My friends at Weaveworks have started describing how they manage infrastructure as “GitOps” – which is to say, operations by pull request (PR). I have come across other organisations doing similar things. GitHub is now so central to how modern teams work, that it’s natural it would become a management hub for systems automation, serving as a both a system of record and a system of engagement for configuration as code platforms such as Ansible, Chef, and Puppet and or infrastructure as code like CloudFormation and Terraform.

In case you’re not already using Github and are not used to the vernacular, a pull request is used to informs others about changes you’ve pushed to a repository, generally once you’ve completed a feature of piece of code, as part of the approval process. But Developer teams have begun to use pull requests to automate infrastructure workflows. Using Git creates an audit trail of human readable systems changes – which Weaveworks describes as a “source of the truth.” A diff means not all changes have been propagated yet.

So what are the characteristics of GitOps as practiced by Weaveworks?

  • Our provisioning of AWS resources and deployment of k8s is declarative
  • Our entire system state is under version control and described in a single Git repository
  • Operational changes are made by pull request (plus build & release pipelines)
  • Diff tools detect any divergence and notify us via Slack alerts; and sync tools enable convergence
  • Rollback and audit logs are also provided via Git

In tech we’re seeing a generational shift from mutable, imperative infrastructure to immutable, declarative infrastructures. That’s where GitOps makes sense. In that context Weaveworks uses Terraform to provision and maintain VMs, networking, security groups, ELBs, RDS instances, DynamoDB tables, S3 buckets, IAM roles, and  Ansible for managing Kubernetes components including the Docker engine, the Kubelet, the Kube-proxy, the API Server, the Scheduler, the Controller Manager, Etcd. Weaveworks wrote a tool to parse the difference between desired and actual state in Kubernetes called kubediff.

In this post I have, perhaps unfairly, been using GitHub as shorthand for Git-based source code management. There are of course other platforms – notably Atlassian Bitbucket and GitLab worth a mention here. It should not surprise us that Atlassian’s Kubernetes team has also established a GitOps approach, although it came up with a different name – BDDA (pronounced ‘Buddha’) for “Build-Diff,Deploy-Apply”.

Atlassian’s design goals were

  • Ensure that we can reprovision things as easily as possible (preferably reasonably quickly as well)
  • Uses declarative configuration rather than imperative
  • Allow us to use automated testing, with all relevant information stored in a central repo

In terms of declarative configuration, as Nick Young says:

“the reconciliation loop at the heart of Kubernetes is built around the idea of declaring the desired state of things and then waiting for the system to bring the world into line with the desired state.”
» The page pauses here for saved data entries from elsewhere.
-- ==== Sys2Proof/Machine/HostCmds.lean ====
section
/-! DEFINITION. Meanings of the transactions of the host SPI and of the plain accesses (24_register_map.md R468 to R476;
23_pilot_security_debug.md R450). -/

namespace Sys2Proof.Machine

/-- A word, most significant byte first. -/
def spiBytes (w : Nat) : List Byte := (leBytes 4 w).reverse

/-- The words of a burst, one access each, from address `a` up: what leaves on HSPI_MISO, and the state after. -/
def State.spiRead : Nat → State → Nat → List Byte × State
  | 0, s, _ => ([], s)
  | n + 1, s, a =>
    let (w, t) := s.busRead (.port 0) a
    let (l, u) := State.spiRead n t ((a + 4) % 2 ^ 40)
    (spiBytes w ++ l, u)

/-- The words written by a burst, one access each; a last part of a word is discarded. -/
def State.spiWrite : List Byte → State → Nat → State
  | b3 :: b2 :: b1 :: b0 :: rest, s, a =>
    State.spiWrite rest (s.busWrite (.port 0) a (BitVec.ofNat 32 (leNat [b0, b1, b2, b3]))) ((a + 4) % 2 ^ 40)
  | _, s, _ => s

/-- A host SPI transaction (R470): the command byte, the address, the bytes written and the words clocked out after `wait` bytes
of 0x00. An unknown command or an address not a multiple of 4 is ignored whole. -/
def State.spi (s : State) (cmd a : Nat) (data : List Byte) (wait n : Nat) : State :=
  if a % 4 ≠ 0 then s
  else if cmd = 0x02 then State.spiWrite data s a
  else if cmd = 0x0B then
    let (l, t) := State.spiRead n s a
    t.emit (.spi (List.replicate wait 0 ++ [0xA5] ++ l))
  else s

/-- SPI_READ (R470): `n` words, after `wait` bytes of 0x00. -/
def execSpiRead (addr : BitVec 40) (wait : Fin 128) (n : Nat) (s : State) : Host.Outcome State Fault Refusal :=
  acting s (fun t => t.spi 0x0B addr.toNat [] wait.val n)

/-- SPI_WRITE (R470): whole words. -/
def execSpiWrite (addr : BitVec 40) (words : List Word) (s : State) : Host.Outcome State Fault Refusal :=
  acting s (fun t => t.spi 0x02 addr.toNat (words.flatMap (fun w => spiBytes w.toNat)) 0 0)

/-- SPI_TRANSACTION_IGNORED (R470): any command byte, address and bytes; one that the device knows acts as itself. -/
def execSpiTransactionIgnored (cmd : Byte) (addr : BitVec 40) (data : List Byte) (s : State) : Host.Outcome State Fault Refusal :=
  acting s (fun t => t.spi cmd.toNat addr.toNat data 0 0)

/-- SPI_CS_ABORT (R470): a write whose bytes end part way through a word. -/
def execSpiCsAbort (addr : BitVec 40) (data : List Byte) (s : State) : Host.Outcome State Fault Refusal :=
  acting s (fun t => t.spi 0x02 addr.toNat data 0 0)

/-- REGISTER_WRITE (R450): a write of one word. -/
def execRegisterWrite (src : Source) (addr : BitVec 40) (v : Word) (s : State) : Host.Outcome State Fault Refusal :=
  acting s (fun t => t.busWrite src addr.toNat v)

/-- EVT_W1C_WRITE (R476): a write of a block's EVT register. -/
def execEvtW1cWrite (src : Source) (block : Fin 27) (v : Word) (s : State) : Host.Outcome State Fault Refusal :=
  acting s (fun t => t.busWrite src (evtAddr block.val) v)

/-- LO_HI_PAIR_READ (R474): a read of the low word at `addr`, or, with `hi`, of the high word that follows it. -/
def execLoHiPairRead (src : Source) (addr : BitVec 40) (hi : Bool) (s : State) : Host.Outcome State Fault Refusal :=
  acting s (fun t => (t.busRead src (addr.toNat + if hi then 4 else 0)).2)

end Sys2Proof.Machine
end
Version control with Git gives us an audit trail for Observe, Orient, Decide and Act loops in software development for declarative infrastructure. Which brings us to other aspects of DevOps approaches in developer-led teams. GitOps only makes sense in conjunction with other disciplines, notably around chat-based team collaboration (ChatOps) and deep Observability.

Charity Majors of Honeycomb has been doing excellent work recently distinguishing between “monitoring” and “observability”. Systems need to be engineered to to be understandable, explorable, and self-explanatory in the kind of world of automated, declarative world of continuous changes Docker and Kubernetes define.

ChatOps, using chat interfaces to interact with team mates and systems, is related. Observability is a team sport. Developers basically live in 3 places – their chosen text editor or IDE, Slack and Github. You need to be able to identify problems and issues, work together to identify the best fix, and then put it into production. Now we have a potential name for infrastructure diff part of the equation. I am not sure “GitOps” is perfect, but it’s catchy. Please let me know if you’re doing anything similar, and what you call it.

 

Full disclosure: Docker is a client. Weaveworks is in a coworking space I run. All opinions are my own.

5 comments

  1. […] TFS was designed to support top down enterprise sales – with a message of command and control of development processes and software artefacts. VSTS however is coming from a different design point. It’s a platform developers themselves might chose. In support of that thesis – YAML-based config for pipelines as code, a new Command Line Interface (CLI), and a clean new documentation wiki supporting markdown – with content stored in GIT (dogwhistle!). Creating a scaffold for a devops pipeline with a couple of clicks is well implemented, and should make life easier for teams. Developers should be developing, not spending all their time configuring tools. VSTS feels like something the developers I know might build. It maps pretty well to GitOps. […]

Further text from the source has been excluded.